2.3.1. Blue Corridor

The Blue Corridors project has the aim to establish LNG as a real alternative for medium- and long distance transportation. First, as a complementary fuel and later as an adequate substitute for diesel. The project is co-financed by EU via “Seventh Framework Programme” and essential working package is supposed to deliver 14 LNG or L-CNG stations thereof are 8 already operating on critical points along the corridors as well as a fleet of approximately 100 LNG fuelled trucks. The project compromises partners like gas companies, truck manufacturers, engineering companies and LNG suppliers. The picture below illustrates the targeted area of the blue corridor project. It is not a surprise that the covered transportation routes of the Blue Corridor project are exactly matching with the green areas of the first figure indicating countries with high accessibility to LNG.

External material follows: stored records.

-- ==== Sys2Proof/Laws/Shared.lean ====
section
/-!
SUPPORT. What a few shared operations do, said once: counting, the answer to a session, a channel's write, an engine's start and stop,
entering reset.
-/

namespace Sys2Proof.Machine

variable (s : State)

/-- A session that is not open is not answered. -/
theorem State.answerAs_closed {n : Nat} (h : (s.session n).isOpen = false) (cmd : Nat) (r : Resp) : s.answerAs n cmd r = s := by
  simp [State.answerAs, h]

/-- Nor does it act. -/
theorem State.act_closed {n : Nat} (h : (s.session n).isOpen = false) (r : Act) : s.act n r = s := by
  simp [State.act, h]

/-- An open session being served is answered under its own header, and no longer waits. -/
theorem State.answerAs_serving {n : Nat} {t : Txn} (h : (s.session n).isOpen = true) (ht : (s.session n).serving = some t) (cmd : Nat)
    (r : Resp) : s.answerAs n cmd r = (s.setSession n { s.session n with serving := none }).respond t r := by
  simp [State.answerAs, h, ht]

/-- What an action that succeeded comes to is answered as a write. -/
theorem State.act_ok {n : Nat} (h : (s.session n).isOpen = true) (t : State) : s.act n (.ok t) = t.answer n (.ok []) := by
  simp [State.act, h]

/-- One that failed is answered with its abort code, and changes nothing else. -/
theorem State.act_error {n : Nat} (h : (s.session n).isOpen = true) (c : Nat) : s.act n (.error c) = s.answer n (.abort c) := by
  simp [State.act, h]

/-- A channel's write waits on a full channel, counts at a quarantined one and of a reserved kind, and else puts the item last; a confirmed
one goes to the tapping tracker too. -/
theorem State.chanWrite_cases {c : Nat} {i : Item} {t : State} (h : s.chanWrite c i = some t) :
    ((s.chan c).quarantined = true ∧ t = s.bump 0x5012 5 c) ∨
    ((s.chan c).quarantined = false ∧ i.kind = 15 ∧ t = s.bump 0x5012 1 c) ∨
    ((s.chan c).quarantined = false ∧ i.kind ≠ 15 ∧ (s.chan c).items.length < s.chanSize c ∧
      t = (let u := s.setChan c (chanMark { s.chan c with
            items := (s.chan c).items ++ [i], itemsIn := ((s.chan c).itemsIn + 1) % 2 ^ 32 })
          if i.unc.isNone then u.tapSee c [i] else u)) := by
  unfold State.chanWrite at h
  by_cases hq : (s.chan c).quarantined = true
  · exact .inl ⟨hq, by simpa [hq] using h.symm⟩
  by_cases hk : i.kind = 15
  · exact .inr (.inl ⟨by simpa using hq, hk, by simpa [hq, hk] using h.symm⟩)
  by_cases hf : (s.chan c).items.length ≥ s.chanSize c
  · exact absurd h (by simp [hq, hk, hf])
  · exact .inr (.inr ⟨by simpa using hq, hk, by omega, by simpa [hq, hk, hf] using h.symm⟩)

theorem State.chanWrite_full {c : Nat} {i : Item} (hq : (s.chan c).quarantined = false) (hk : i.kind ≠ 15)
    (hf : s.chanSize c ≤ (s.chan c).items.length) : s.chanWrite c i = none := by
  simp [State.chanWrite, hq, hk, hf]

/-- A retired engine does not stop; any other does. -/
theorem State.engineStop_st (e : Nat) : ((s.engineStop e).eng e).st = if (s.eng e).st = .retired then .retired else .stopped := by
  unfold State.engineStop
  split
  · assumption
  · simp [State.eng_setEng_self]

/-- A started engine runs, or is idle as a member of a lock group; a retired one stays so. -/
theorem State.engineStart_st (e : Nat) : ((s.engineStart e).eng e).st =
    if (s.eng e).st = .retired then .retired else if (s.engLock e).isSome then .groupIdle else .running := by
  unfold State.engineStart
  split
  · assumption
  · simp only [State.eng_setEng_self]; split <;> rfl

/-- Entering reset, from any mode, leaves the hub in reset with the outputs overridden. -/
theorem State.beginReset_mode (cause : Nat) : (s.beginReset cause).modes.mode = .reset ∧ (s.beginReset cause).modes.override = true := by
  unfold State.beginReset
  extract_lets
  split
  extract_lets
  split <;> exact ⟨rfl, rfl⟩

/-! ### Engines by cluster and place -/

@[simp] theorem clEng_of (e : Fin 256) : clEng (clOf e) (engPlace e) = e := by
  apply Fin.ext
  simp only [clEng, clOf, engPlace]
  omega

@[simp] theorem clOf_clEng (c k : Fin 16) : clOf (clEng c k) = c := by
  apply Fin.ext
  simp only [clEng, clOf]
  omega

@[simp] theorem engPlace_clEng (c k : Fin 16) : engPlace (clEng c k) = k := by
  apply Fin.ext
  simp only [clEng, engPlace]
  omega

end Sys2Proof.Machine
end

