/-- FramesAreOriginated: a unit's frame, a channel's packet in service and in standby, a frame that waits for the bucket, 70 ms after reset. -/
theorem met_originated :
    (let o : Orig := { hdr := { typ := 8, cls := 4, source := 1, dest := 2 }, payload := [], src := 4 }
     let s : State := { inMode .active with ring := { a := joinedPort, b := joinedPort, node := 1, origOn := true, orig := [o] } }
     s.ring.origOn = true ∧ s.ringOn = true ∧ s.modes.mode ≠ .standby ∧ s.nextOrig [] s.ring.orig = some (o, [])) ∧
    (let s := withPacket .active
     s.nextOrig [] s.ring.orig = none ∧ s.nextPacket = some (5, [oneItem], false)) ∧
    (let s := withPacket .standby
     s.ring.origOn = true ∧ s.ringOn = true ∧ s.modes.mode = .standby ∧ s.ring.orig = [] ∧ s.nextPacket = some (5, [oneItem], false)) ∧
    (let o : Orig := { hdr := { typ := 8, cls := 7, source := 1, dest := 2 }, payload := [], src := 4 }
     let s : State := { inMode .active with ring := { a := joinedPort, b := joinedPort, node := 1, c7wait := [o] } }
     s.ring.c7wait = [o] ∧ s.bucketAdmits (frameBytes o.hdr + 12) = true ∧ s.waysOut o ≠ []) ∧
    (let s := (inMode .boot).at_ (ticksMs 70)
     s.ring.origOn = false ∧ s.modes.mode ≠ .reset ∧ ticksMs 70 + s.modes.resetEndAt ≤ s.clock) := by
  decide +kernel

/-! ### Witnesses: the switch, the fabric and channels -/

/-- SwitchAuditAndArbiter: a free source and a held one, a class-7 frame for an engine's port, a read-back that just fits, a request of the
age that is ancient. -/
theorem met_switch :
    (let f : InFrame := { pkt := .eth [], cls := 3, colour := 0, src := 2, dst := 4 }
     let s : State := { inMode .active with sw := { ingress := [f] } }
     s.sw.ingress = [f] ∧ s.sw.held.any (fun g => g.src = f.src) = false) ∧
    (let f : InFrame := { pkt := .eth [], cls := 3, colour := 0, src := 6, dst := 4 }
     let s : State := { inMode .active with sw := { ingress := [f], held := [f] } }
     s.sw.held.any (fun g => g.src = f.src) = true ∧ s.sw.held.find? (fun g => g.src = (6 : Fin 7).val) = some f) ∧
    (let f : QFrame := { pkt := .eth [], cls := 7, colour := 0, src := 2, n := 1, cells := [] }
     let s : State := { inMode .active with sw := { queues := [(23, { onchip := [f] }), (55, { onchip := [f] })] } }
     2 ≤ (2 : Fin 7).val ∧ 2 ≤ (6 : Fin 7).val ∧ s.pick 2 false = (s, some 7) ∧ qHead (s.queue (8 * 2 + 7)) = some f ∧
       s.pick 6 false = (s, some 7) ∧ qHead (s.queue (8 * 6 + 7)) = some f) ∧
    (let f : QFrame := { pkt := .eth [], cls := 3, colour := 0, src := 2, n := 7, cells := [40000] }
     let x : Queue := { kennel := [f], returned := [{ f with n := 9, cells := [] }], spilled := true }
     let s : State := { inMode .active with sw := { queues := [(55, x)] } }
     (s.queue (55 : Fin 56)).kennel = [f] ∧ cellsOf x.returned + f.n ≤ 16 ∧ f.n ≤ (s.poolCells f.n).length) ∧
    (let s : State := (inMode .join).at_ (ticksMs 100)
     3 ≤ s.modes.mode.code ∧ s.sw.walking = false ∧ (∀ e ∈ s.sw.walkAt, ticksMs 100 + e ≤ s.clock) ∧
       ({ s with sw := { walking := true } } : State).sw.walking = true ∧ s.setNow W1c.ecc = false ∧ s.reaches (.session 0) = true) ∧
    (let a : ArbReq := { r := { index := 3, cls := 2, background := false, write := false }, stamp := 2048 }
     let s : State := { inMode .active with sw := { reqs := [a] } }
     s.sw.grant = none ∧ s.sw.reqs = [a] ∧ a.ancient = none ∧ 2048 ≤ arbAge (0 : Fin 4096) a ∧ State.reset.sw.reqs = []) := by
  decide +kernel

/-- A request frame of node 2 for a number of bytes of DRAM. -/
def readReq (len : Nat) : Frame := { hdr := { typ := 1, cls := 3, source := 2, dest := 1, seq := 4, spec := len }, payload := [] }

/-- FabricAccesses: requests of 0, 1, 2 048 and 2 049 bytes, a write part, an answer with and without its access, an access 1 ms silent,
register addresses at the edges, and the last staged entry of an engine on its tick. -/
theorem met_fabric :
    (∀ n ∈ [0, 1, 2048, 2049], nextRequest [] ({ inMode .active with ring := { delivered := [readReq n] } } : State).ring.delivered =
      some (readReq n) ∧ specField (readReq n).hdr 26 2 = n) ∧
    (let f : Frame := { hdr := { typ := 2, cls := 3, source := 2, dest := 1 }, payload := [1] }
     ({ inMode .active with ring := { delivered := [f] } } : State).takeDelivered (fun h => h.typ = 2) = some (f, inMode .active)) ∧
    (let f : Frame := { hdr := { typ := 3, cls := 3, source := 2, dest := 1, spec := specOf [0, 9, 0, 0, 0, 1, 0, 0] }, payload := [1, 2, 3, 4] }
     let r : Remote := { id := 0, who := .session 0, write := false, node := 2, addr := 0, len := 4, parts := 1, seqs := [(0, some 9)] }
     let t : State := { inMode .active with ring := { remotes := [r] } }
     ({ t with ring := { t.ring with delivered := [f] } } : State).takeDelivered (fun h => h.typ = 3) = some (f, t) ∧
       t.ring.remotes.find? (fun r => (r.matches f.hdr).isSome) = some r ∧ r.matches f.hdr = some 0 ∧
       (inMode .active).ring.remotes.find? (fun r => (r.matches f.hdr).isSome) = none) ∧
    (let r : Remote := { id := 0, who := .session 0, write := false, node := 2, addr := 0, len := 4, parts := 1, seqs := [(0, some 9)]
                         sentAt := some 0 }
     let s : State := { (inMode .active).at_ (ticksMs (State.reset.o 0x1202 2)) with ring := { remotes := [r] } }
     s.remote 0 = some r ∧ r.who = Asker.session 0 ∧ r.sent = true ∧ r.sentAt = some 0 ∧ 0 + ticksMs (s.o 0x1202 2) ≤ s.clock) ∧
    ((2 ^ 24 - 3) % 4 ≠ 0 ∧ 2 ^ 24 ≤ 2 ^ 24 ∧ (2 ^ 24 - 4) % 4 = 0 ∧ 2 ^ 24 - 4 < 2 ^ 24) ∧
    (let i : StageEnt := { off := 5, w := {} }
     let s : State := { inMode .active with engines := [(255, { sh := .draining, staging := [i], tick := 7, shift := 2 })] }
     (s.eng (255 : Fin 256)).sh = .draining ∧ (s.eng (255 : Fin 256)).staging = [i] ∧
       i.off + (s.eng (255 : Fin 256)).shift ≤ (s.eng (255 : Fin 256)).tick) := by
  decide +kernel

/-- ChannelCommands: a window channel that is empty, a delivery that resumes and one held to the limit, a quarantine without a reaction, a
retired channel and one in use, the CH_OUT sample taken and not. -/
theorem met_channels :
    (let s := (inMode .active).withO 0x5002 0 511 0x7000
     s.o 0x5002 0 (511 : Fin 512) / 0x1000 = 7 ∧ (s.chan (511 : Fin 512)).items = [] ∧ (s.chan (511 : Fin 512)).quarantined = false ∧
       Ctx.node 3 ≠ .pcie ∧ s.reaches (.node 3) = true ∧ (1, 511) ∉ s.fc.reacting) ∧
    (let d : HeldDel := { cls := 7, ch := 4, items := [], since := 0 }
     let s : State := { inMode .active with heldDel := [d] }
     (7 : Fin 10).val < 8 ∧ s.heldDel = [d] ∧ d.cls = (7 : Fin 10).val ∧ s.chanWriteAll d.ch d.items = (s, []) ∧
       State.reset.heldDel = []) ∧
    (let d : HeldDel := { cls := 7, ch := 511, items := [{}], since := 0 }
     let s : State := { ((inMode .active).withO 0x5005 0 511 1).at_ (ticksUs 0xFFFFFF) with
       heldDel := [d], chans := [(511, { items := List.replicate 512 {} })] }
     (7 : Nat) < 8 ∧ s.heldDel.find? (fun d => d.cls = 7) = some d ∧ d.ch = (511 : Fin 512).val ∧
       d.since + ticksUs (s.o 0x5080 0) ≤ s.clock ∧ s.chanSize (511 : Fin 512) ≤ (s.chan (511 : Fin 512)).items.length) ∧
    (let s : State := { inMode .active with chans := [(0, { retired := true })] }
     (s.chan (s.ctx .pcie).chSel).retired = true ∧ ((inMode .active).chan ((inMode .active).ctx .pcie).chSel).retired = false ∧
       (s.ctx .pcie).chOut = none ∧ ((s.setCtx .pcie { chOut := some 3 }).ctx .pcie).chOut = some 3) := by
  decide +kernel

/-! ### Witnesses: engines and banks -/

/-- An active hub whose engine 0 runs and stands at a word, over another state. -/
def atWord (w : Nat) (x : Engine := {}) (s : State := inMode .active) : State :=
  { s.setVal 0x6100 0 0 (.bytes (beBytes 3 w)) with engines := [(0, { x with st := .running })] }

/-- EngineRegisterInstructions: JMP, IN, OUT, MOV, SET and CMP of each condition, source, destination, operation and form. -/
theorem met_engineRegisters :
    (∀ k ∈ List.range 8, (atWord (k * 2 ^ 12 + 1023)).fetches 0 (k * 2 ^ 12 + 1023) ∧ isOp 0 (k * 2 ^ 12 + 1023) = true ∧
      fld (k * 2 ^ 12 + 1023) 14 12 = k) ∧
    (∀ n ∈ [1, 24], (atWord (2 * 2 ^ 20 + n * 2 ^ 7)).fetches 0 (2 * 2 ^ 20 + n * 2 ^ 7) ∧ isOp 2 (2 * 2 ^ 20 + n * 2 ^ 7) = true ∧
      fld (2 * 2 ^ 20 + n * 2 ^ 7) 5 5 = 0) ∧
    (∀ k ∈ List.range 7, (atWord (3 * 2 ^ 20 + k * 2 ^ 12 + 24 * 2 ^ 7)).fetches 0 (3 * 2 ^ 20 + k * 2 ^ 12 + 24 * 2 ^ 7) ∧
      isOp 3 (3 * 2 ^ 20 + k * 2 ^ 12 + 24 * 2 ^ 7) = true ∧ fld (3 * 2 ^ 20 + k * 2 ^ 12 + 24 * 2 ^ 7) 5 5 = 0 ∧
      fld (3 * 2 ^ 20 + k * 2 ^ 12 + 24 * 2 ^ 7) 14 12 = k) ∧
    (∀ k ∈ List.range 8, ∀ m ∈ List.range 4, (atWord (6 * 2 ^ 20 + k * 2 ^ 12 + m * 2 ^ 7)).fetches 0 (6 * 2 ^ 20 + k * 2 ^ 12 + m * 2 ^ 7) ∧
      isOp 6 (6 * 2 ^ 20 + k * 2 ^ 12 + m * 2 ^ 7) = true ∧ fld (6 * 2 ^ 20 + k * 2 ^ 12 + m * 2 ^ 7) 14 12 = k) ∧
    (∀ k ∈ List.range 4, (atWord (7 * 2 ^ 20 + k * 2 ^ 12 + 255)).fetches 0 (7 * 2 ^ 20 + k * 2 ^ 12 + 255) ∧
      isOp 7 (7 * 2 ^ 20 + k * 2 ^ 12 + 255) = true ∧ fld (7 * 2 ^ 20 + k * 2 ^ 12 + 255) 14 12 = k) ∧
    (∀ k ∈ List.range 6, ∀ m ∈ List.range 3, (atWord (8 * 2 ^ 20 + k * 2 ^ 12 + m * 2 ^ 10)).fetches 0 (8 * 2 ^ 20 + k * 2 ^ 12 + m * 2 ^ 10) ∧
      isOp 8 (8 * 2 ^ 20 + k * 2 ^ 12 + m * 2 ^ 10) = true) ∧
    ((atWord 0).eng 0).sh = .direct ∧ engSpec ((atWord 0).eng 0) = false := by
  decide +kernel
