/-- Register map of GLB. -/
def regsGlb : List RegRow := [
  ⟨0x0000000, 1, .dev, [⟨0, 16, .ro, 0x5116⟩, ⟨16, 8, .ro, 0xb0⟩]⟩, /- GLB_ID -/
  ⟨0x0000004, 1, .dev, [⟨0, 4, .ro, 0x0⟩, ⟨4, 4, .ro, 0x0⟩, ⟨8, 1, .ro, 0x1⟩]⟩, /- GLB_STATE -/
  ⟨0x0000008, 1, .dev, [⟨0, 32, .ro, 0x0⟩]⟩, /- GLB_SLICE_STATE_LO -/
  ⟨0x000000c, 1, .dev, [⟨0, 32, .ro, 0x0⟩]⟩, /- GLB_SLICE_STATE_HI -/
  ⟨0x0000010, 1, .dev, [⟨0, 1, .rw, 0x0⟩, ⟨1, 1, .rw, 0x0⟩, ⟨2, 1, .rw, 0x1⟩]⟩, /- GLB_CTRL -/
  ⟨0x0000014, 1, .dev, [⟨0, 16, .wo, 0x0⟩]⟩, /- GLB_STRUCT_REL -/
  ⟨0x0000018, 1, .dev, [⟨0, 16, .wo, 0x0⟩]⟩, /- GLB_SERVICE_REQ -/
  ⟨0x000001c, 1, .dev, [⟨0, 16, .wo, 0x0⟩]⟩, /- GLB_TEST_REQ -/
  ⟨0x0000020, 1, .dev, [⟨0, 16, .wo, 0x0⟩]⟩, /- GLB_SLICE_RESET -/
  ⟨0x0000024, 1, .dev, [⟨0, 8, .rw, 0xff⟩]⟩, /- GLB_CLUSTER_HOLD -/
  ⟨0x0000028, 1, .dev, [⟨0, 32, .wo, 0x0⟩]⟩, /- GLB_SOFT_RESET -/
  ⟨0x000002c, 1, .dev, [⟨0, 1, .w1c, 0x1⟩, ⟨1, 1, .w1c, 0x0⟩, ⟨2, 1, .w1c, 0x0⟩, ⟨3, 1, .w1c, 0x0⟩]⟩, /- GLB_RESET_CAUSE -/
  ⟨0x0000030, 1, .dev, [⟨0, 1, .ro, 0x0⟩, ⟨1, 1, .ro, 0x0⟩, ⟨2, 1, .ro, 0x0⟩, ⟨4, 4, .ro, 0x0⟩, ⟨8, 2, .ro, 0x0⟩]⟩, /- GLB_BOOT_STATUS -/
  ⟨0x0000034, 1, .dev, [⟨0, 32, .ro, 0x0⟩]⟩, /- GLB_BOOT_TIME -/
  ⟨0x0000038, 1, .dev, [⟨0, 32, .ro, 0x0⟩]⟩, /- GLB_SLICE_CAUSE_LO -/
  ⟨0x000003c, 1, .dev, [⟨0, 32, .ro, 0x0⟩]⟩, /- GLB_SLICE_CAUSE_HI -/
  ⟨0x0000040, 1, .dev, [⟨0, 16, .rc, 0x0⟩]⟩, /- GLB_RECOVERY_CNT -/
  ⟨0x0000044, 1, .dev, [⟨0, 6, .ro, 0x0⟩]⟩, /- GLB_STRAPS -/
  ⟨0x0000050, 1, .dev, [⟨0, 32, .ro, 0x0⟩]⟩, /- GLB_FUSE_LOT_LO -/
  ⟨0x0000054, 1, .dev, [⟨0, 16, .ro, 0x0⟩]⟩, /- GLB_FUSE_LOT_HI -/
  ⟨0x0000058, 1, .dev, [⟨0, 5, .ro, 0x0⟩, ⟨8, 8, .ro, 0x0⟩, ⟨16, 8, .ro, 0x0⟩, ⟨24, 8, .ro, 0x0⟩]⟩, /- GLB_FUSE_DIE -/
  ⟨0x000005c, 4, .dev, [⟨0, 32, .ro, 0x0⟩]⟩, /- GLB_FUSE_STACK -/
  ⟨0x0000080, 1, .dev, [⟨0, 8, .ro, 0x0⟩, ⟨8, 8, .ro, 0x0⟩, ⟨16, 8, .rc, 0x0⟩]⟩, /- GLB_TEMP_MAX -/
  ⟨0x0000084, 1, .dev, [⟨0, 8, .rw, 0x64⟩, ⟨8, 8, .rw, 0x5f⟩, ⟨16, 1, .rw, 0x1⟩]⟩, /- GLB_TEMP_WARN -/
  ⟨0x0000088, 1, .dev, [⟨0, 1, .ro, 0x0⟩, ⟨1, 1, .ro, 0x0⟩]⟩, /- GLB_TEMP_STATUS -/
  ⟨0x0000090, 4, .dev, [⟨0, 32, .ro, 0x0⟩]⟩ /- GLB_TEMP_SLICE -/]

/-- Register map of HLD. -/
def regsHld : List RegRow := [
  ⟨0x0100000, 1, .dev, [⟨0, 1, .wo, 0x0⟩, ⟨1, 2, .rw, 0x0⟩, ⟨3, 1, .rw, 0x0⟩, ⟨4, 1, .rw, 0x0⟩, ⟨8, 6, .rw, 0x0⟩]⟩, /- HLD_CTRL -/
  ⟨0x0100004, 1, .dev, [⟨0, 1, .ro, 0x0⟩, ⟨1, 1, .w1c, 0x0⟩, ⟨2, 1, .w1c, 0x0⟩, ⟨4, 3, .ro, 0x0⟩, ⟨8, 8, .ro, 0x0⟩, ⟨16, 16, .ro, 0xffff⟩]⟩, /- HLD_STATUS -/
  ⟨0x0100008, 1, .dev, [⟨0, 32, .rw, 0x0⟩]⟩, /- HLD_SRC_ADDR_LO -/
  ⟨0x010000c, 1, .dev, [⟨0, 32, .rw, 0x0⟩]⟩, /- HLD_SRC_ADDR_HI -/
  ⟨0x0100010, 1, .dev, [⟨0, 30, .rw, 0x0⟩]⟩, /- HLD_SRC_LEN -/
  ⟨0x0100014, 1, .dev, [⟨0, 32, .ro, 0x0⟩]⟩, /- HLD_IMAGE_SERIAL -/
  ⟨0x0100018, 1, .dev, [⟨0, 2, .ro, 0x0⟩, ⟨2, 2, .ro, 0x0⟩]⟩, /- HLD_BOOT_SRC -/
  ⟨0x010001c, 1, .dev, [⟨0, 16, .ro, 0x0⟩]⟩, /- HLD_SLICE_EN -/
  ⟨0x0100020, 1, .dev, [⟨0, 16, .ro, 0x0⟩, ⟨16, 8, .ro, 0x0⟩]⟩, /- HLD_LIVE_DONE -/
  ⟨0x0100024, 1, .dev, [⟨0, 16, .ro, 0x0⟩, ⟨16, 8, .ro, 0x0⟩]⟩, /- HLD_LIVE_REFUSED -/
  ⟨0x0100028, 1, .dev, [⟨0, 32, .ro, 0x0⟩]⟩, /- HLD_LIVE_ERR_LO -/
  ⟨0x010002c, 1, .dev, [⟨0, 32, .ro, 0x0⟩]⟩, /- HLD_LIVE_ERR_HI -/
  ⟨0x0100030, 1, .dev, [⟨0, 32, .ro, 0x0⟩]⟩, /- HLD_LIVE_KERR -/
  ⟨0x0100034, 1, .dev, [⟨0, 20, .rw, 0x3e8⟩]⟩, /- HLD_LIVE_WAIT -/
  ⟨0x0100038, 1, .dev, [⟨0, 16, .rc, 0x0⟩]⟩, /- HLD_REFUSED_CNT -/
  ⟨0x010003c, 1, .dev, [⟨0, 16, .rc, 0x0⟩]⟩, /- HLD_FAIL_CNT -/
  ⟨0x0100040, 12, .dev, [⟨0, 32, .ro, 0x0⟩]⟩ /- HLD_KEY_HASH -/]
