-- ==== Sys2Proof/Machine/RegNames.lean ====
section
/-! DEFINITION. The spec's names of the register fields, as (offset, lowest bit, width), and of the registers. -/

namespace Sys2Proof.Machine


namespace R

Figure 7: Blue Corridor Project Area

2.3.2. EU LNG Masterplan Rhine-Main-Danube

Beside the Blue Corridor project a second important initiative is the EU LNG Masterplan for the Rhine-Main-Danube region. The aim is to facilitate the creation of a harmonized European regulatory framework for LNG as fuel for inland waterways from North West Europe’s North Sea down to South East Europe’s Black Sea. The picture is illustrating the planned bunkering facilities and terminals for the shipping industry. For example in Bulgaria, Ruse, a LNG terminal including bunkering station for vessels as well as a LNG truck fuelling station has been built.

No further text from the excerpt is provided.